Abstract

It has been argued1–2 that the early Precambrian atmosphere contained a negligible amount of oxygen and that the transition to the modern oxygen-rich atmosphere began some 2,000 Myr BP when photosynthetic oxygen produced by blue-green algae oxidized ferrous iron in solution and escaped from the ocean to the atmosphere. Others3 have argued for an even earlier occurrence of an oxygen-rich atmosphere. Although photosynthesis has provided the oxygen of the present atmosphere, the photosynthetic model for Precambrian oxygen production has difficulties. There is the problem of identifying the large deposits of reduced carbon needed to account for the red beds4 and the predominant role of photosynthesis as an oxygen source in the early Precambrian has been questioned on both biochemical and geochemical grounds5. Before photosynthesis the only possible abiotic source of atmospheric oxygen would have been the direct photodissociation of water vapour by solar UV photons.
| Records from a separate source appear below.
-- ==== Sys2Proof/Machine/Rs.lean ====
section
/-! DEFINITION. The Reed-Solomon decoder and its commands (R140 to R155). -/

namespace Sys2Proof.Machine

/-! ### The algorithm -/

/-- The values `peval(recv, gexp(i))` for `i` from `twoS - 1` down to 0: `S_i` is the coefficient of `x^i` (R141). -/
def syndromeList (recv : Poly) (twoS : Nat) : List Byte :=
  ((List.range twoS).map (fun i => peval recv (gexp i))).reverse

/-- `syndromes(recv, twoS)` (R141): the syndrome polynomial, and whether every syndrome is 0. -/
def syndromes (received : List Byte) (twoS : Nat) : Poly × Bool :=
  let l := syndromeList (trim received) twoS
  (trim l, l.all (· == 0))

/-- The inner loop of the Euclid step (R142): one division of `r` by `rLast`, with the quotient gathered in `q`. Each
round lowers the degree of `r` or makes it zero, so a bound of `r.length` rounds never cuts it short (log 14). -/
def euclidDivide (rLast : Poly) (dInv : Byte) : Nat → Poly → Poly → Poly × Poly
  | 0, q, r => (q, r)
  | n + 1, q, r =>
    if pDeg rLast ≤ pDeg r ∧ !pIsZero r then
      let dd := pDeg r - pDeg rLast
      let sc := gmul (pCoef r (pDeg r)) dInv
      euclidDivide rLast dInv n (padd q (pmono dd sc)) (padd r (pmulmono rLast dd sc))
    else (q, r)

/-- The outer loop of `euclid` (R142): it ends with `(r, t)`. Each round lowers the degree of `r`, so a bound of
`r.length` rounds never cuts it short (log 14). -/
def euclidLoop (twoS : Nat) : Nat → Poly → Poly → Poly → Poly → Except RsErr (Poly × Poly)
  | 0, _, r, _, t => .ok (r, t)
  | n + 1, rLastLast, rLast, tLastLast, tLast =>
    if 2 * pDeg rLast < twoS then .ok (rLast, tLast)
    else if pIsZero rLast then .error .euclidRlastZero
    else
      match ginv (pCoef rLast (pDeg rLast)) with
      | .error e => .error e
      | .ok dInv =>
        let (q, r) := euclidDivide rLast dInv (rLastLast.length + 1) [0] rLastLast
        let t := padd (pmul q tLast) tLastLast
        if pDeg rLast ≤ pDeg r then .error .euclidNotReduced
        else euclidLoop twoS n rLast r tLast t

/-- `euclid(a, b, R)` with `a = x^twoS`, `b` the syndrome polynomial, `R = twoS` (R142): `(sigma, omega)`. -/
def euclid (syn : Poly) (twoS : Nat) : Except RsErr (Poly × Poly) := do
  let a := pmono twoS 1
  let (a, b) := if pDeg a < pDeg syn then (syn, a) else (a, syn)
  let (r, t) ← euclidLoop twoS (a.length + b.length + 1) a b [0] [1]
  if pCoef t 0 = 0 then .error .sigma0Zero
  else
    let inv ← ginv (pCoef t 0)
    .ok (pscale t inv, pscale r inv)

/-- The nonzero field elements in ascending order (R144). -/
def nonzeroElements : List Byte := (List.range 255).map (fun i => BitVec.ofNat 8 (i + 1))

/-- Inverses, in order. -/
def invAll : List Byte → Except RsErr (List Byte)
  | [] => .ok []
  | a :: as => do
    let i ← ginv a
    let is ← invAll as
    .ok (i :: is)

/-- `chien(sigma)` (R144): the search stops once it has as many roots as the degree. -/
def chien (sigma : Poly) : Except RsErr (List Byte) :=
  if pDeg sigma = 1 then .ok [pCoef sigma 1]
  else do
    let roots := (nonzeroElements.filter (fun i => peval sigma i == 0)).take (pDeg sigma)
    let loc ← invAll roots
    if loc.length ≠ pDeg sigma then .error .rootCount else .ok loc

/-- The product over `j` other than `i` of `1 + X_j / X_i` (R145). -/
def forneyDen (loc : List Byte) (i : Nat) (xiInv : Byte) : Byte :=
  (List.range loc.length).foldl
    (fun den j => if j = i then den else gmul den (gadd (gmul (loc.getD j 0) xiInv) 1)) 1

/-- The magnitudes of the locations from index `i` on (R145). -/
def forneyFrom (omega : Poly) (loc : List Byte) : Nat → List Byte → Except RsErr (List Byte)
  | _, [] => .ok []
  | i, x :: xs => do
    let xiInv ← ginv x
    let dInv ← ginv (forneyDen loc i xiInv)
    let rest ← forneyFrom omega loc (i + 1) xs
    .ok (gmul (peval omega xiInv) dInv :: rest)

/-- `forney(omega, loc)` (R145). -/
def forney (omega : Poly) (loc : List Byte) : Except RsErr (List Byte) := forneyFrom omega loc 0 loc

/-- The corrections of a word of `n` codewords, in order, up to the entry that raises (R146): positions and what to
add there, and the error that ends the loop, if any. -/
def corrections (n : Nat) : List (Byte × Byte) → List (Nat × Byte) × Option RsErr
  | [] => ([], none)
  | (x, m) :: rest =>
    match glog x with
    | .error e => ([], some e)
    | .ok l =>
      if n < 1 + l then ([], some .badLocation)
      else
        let (more, e) := corrections n rest
        ((n - 1 - l, m) :: more, e)

/-- A word with corrections made in place (R146). -/
def correctWord (word : List Byte) (cs : List (Nat × Byte)) : List Byte :=
  cs.foldl (fun w c => w.modify c.1 (fun b => gadd b c.2)) word

/-- `decodeWithECCount(received, twoS)` (R147): the corrected word and the number of corrected errors. -/
def decodeWithECCount (received : List Byte) (twoS : Nat) : Except RsErr (List Byte × Nat) :=
  let (syn, noError) := syndromes received twoS
  if noError then .ok (received, 0)
  else do
    let (sigma, omega) ← euclid syn twoS
    let loc ← chien sigma
    let mag ← forney omega loc
    match corrections received.length (loc.zip mag) with
    | (cs, none) => .ok (correctWord received cs, loc.length)
    | (_, some e) => .error e

/-! ### The commands -/

/-- The received word (R48, R140). -/
def State.received (s : State) : List Byte := s.bytes Window.rsbuf.base s.rsN.toNat

/-- The error locations (R48). -/
def State.locs (s : State) : List Byte := s.bytes Window.loc.base s.rsNerr.toNat

/-- The error magnitudes (R48). -/
def State.mags (s : State) : List Byte := s.bytes Window.mag.base s.rsNerr.toNat

/-- The checks of `RS_N` and `RS_TWOS` (42_rs.md section 2). -/
def State.rsCheck (s : State) : Except Raise Unit :=
  if s.rsNOk && s.rsTwosOk then .ok () else .error (.argRange .arg)

/-- `RES0` of `RS_SYND`, and what `RS_DECODE` branches on: every syndrome is 0 (R150, R155). -/
def State.noError (s : State) : Bool := (syndromes s.received s.rsTwos.toNat).2

/-- The syndrome step: `P0` (R150, R155). -/
def syndStep (s : State) : Except Raise State := s.setPoly 0 (syndromes s.received s.rsTwos.toNat).1

/-- The Euclid step: `P1` and `P2` from `P0` (R151, R155). -/
def euclidStep (s : State) : Except Raise State := do
  let syn ← s.poly 0
  let (sigma, omega) ← liftRs (euclid syn s.rsTwos.toNat)
  let t ← s.setPoly 1 sigma
  t.setPoly 2 omega

/-- The Chien step: `LOC` and `RS_NERR` from `P1` (R152, R155). -/
def chienStep (s : State) : Except Raise State := do
  let sigma ← s.poly 1
  let loc ← liftRs (chien sigma)
  .ok { s.putBytes Window.loc.base loc with rsNerr := Word.ofNat loc.length }

/-- The Forney step: `MAG` from `P2`, `LOC` and `RS_NERR` (R153, R155). -/
def forneyStep (s : State) : Except Raise State := do
  let omega ← s.poly 2
  let mag ← liftRs (forney omega s.locs)
  .ok (s.putBytes Window.mag.base mag)

/-- `RSBUF` with corrections made in place (R146). -/
def State.correctRsbuf (s : State) (cs : List (Nat × Byte)) : State :=
  cs.foldl (fun t c =>
    let a := Window.rsbuf.base + c.1
    t.putBytes a [gadd (t.byte a) c.2]) s

/-- The correction step: `RSBUF` in place, then `RES0`; a raise leaves the corrections made before it (R146, R154). -/
def correctStep (s : State) : Ended :=
  match corrections s.rsN.toNat (s.locs.zip s.mags) with
  | (cs, none) => ((s.correctRsbuf cs).setRes0 s.rsNerr.toNat, none)
  | (cs, some e) => (s.correctRsbuf cs, some (.rsInternal e))

/-- R150. -/
def rsSynd (s : State) : Except Raise State := do
  s.rsCheck
  let t ← syndStep s
  .ok (t.setRes0 (bitNat s.noError))

/-- R151. -/
def rsEuclid (s : State) : Except Raise State :=
  if s.rsTwos.toNat < 1 ∨ 255 < s.rsTwos.toNat then .error (.argRange .arg) else euclidStep s

/-- R154. -/
def rsCorrect (s : State) : Ended :=
  if !s.rsNOk then (s, some (.argRange .arg)) else correctStep s

/-- R155: each step writes its outputs as it completes. `RES0` is written only where its pseudocode writes it: a raise
after the syndrome step leaves it as it was, which is the model's choice (log 21). -/
def rsDecode (s : State) : Ended :=
  computing s s.rsCheck fun _ =>
    (single s (syndStep s)).andThen fun t =>
      if s.noError then ({ t with rsNerr := 0, res0 := 0 }, none)
      else
        (single t (euclidStep t)).andThen fun t =>
        (single t (chienStep t)).andThen fun t =>
        (single t (forneyStep t)).andThen correctStep

/-- `RS_SYND` (R150). -/
def execRsSynd (s : State) : Host.Outcome State Fault Refusal := endCommand (single s (rsSynd s))

/-- `RS_EUCLID` (R151). -/
def execRsEuclid (s : State) : Host.Outcome State Fault Refusal := endCommand (single s (rsEuclid s))

/-- `RS_CHIEN` (R152). -/
def execRsChien (s : State) : Host.Outcome State Fault Refusal := endCommand (single s (chienStep s))

/-- `RS_FORNEY` (R153). -/
def execRsForney (s : State) : Host.Outcome State Fault Refusal := endCommand (single s (forneyStep s))

/-- `RS_CORRECT` (R154). -/
def execRsCorrect (s : State) : Host.Outcome State Fault Refusal := endCommand (rsCorrect s)

/-- `RS_DECODE` (R155). -/
def execRsDecode (s : State) : Host.Outcome State Fault Refusal := endCommand (rsDecode s)

end Sys2Proof.Machine
end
What atmospheric oxygen level could have been produced by this purely abiotic process? It has been argued6 that the abiotic oxygen level was entirely negligible, ≤10−12 PAL (present atmospheric level), but this assumed that the water vapour content of the palaeoatmosphere was the same as at present with a constant H2O mixing ratio of 3.8 p.p.m. above an altitude of 10 km. I argue here that this is too restrictive an assumption and calculate possible atmospheric oxygen levels for larger water vapour mixing ratios which cannot be ruled out by our limited knowledge of Precambrian conditions. Even a moderate oxygen content for the early Precambrian atmosphere could have had significant evolutionary implications because a biologically effective UV ozone screen would be established once the oxygen content exceeded 10−2 PAL (refs 7–11).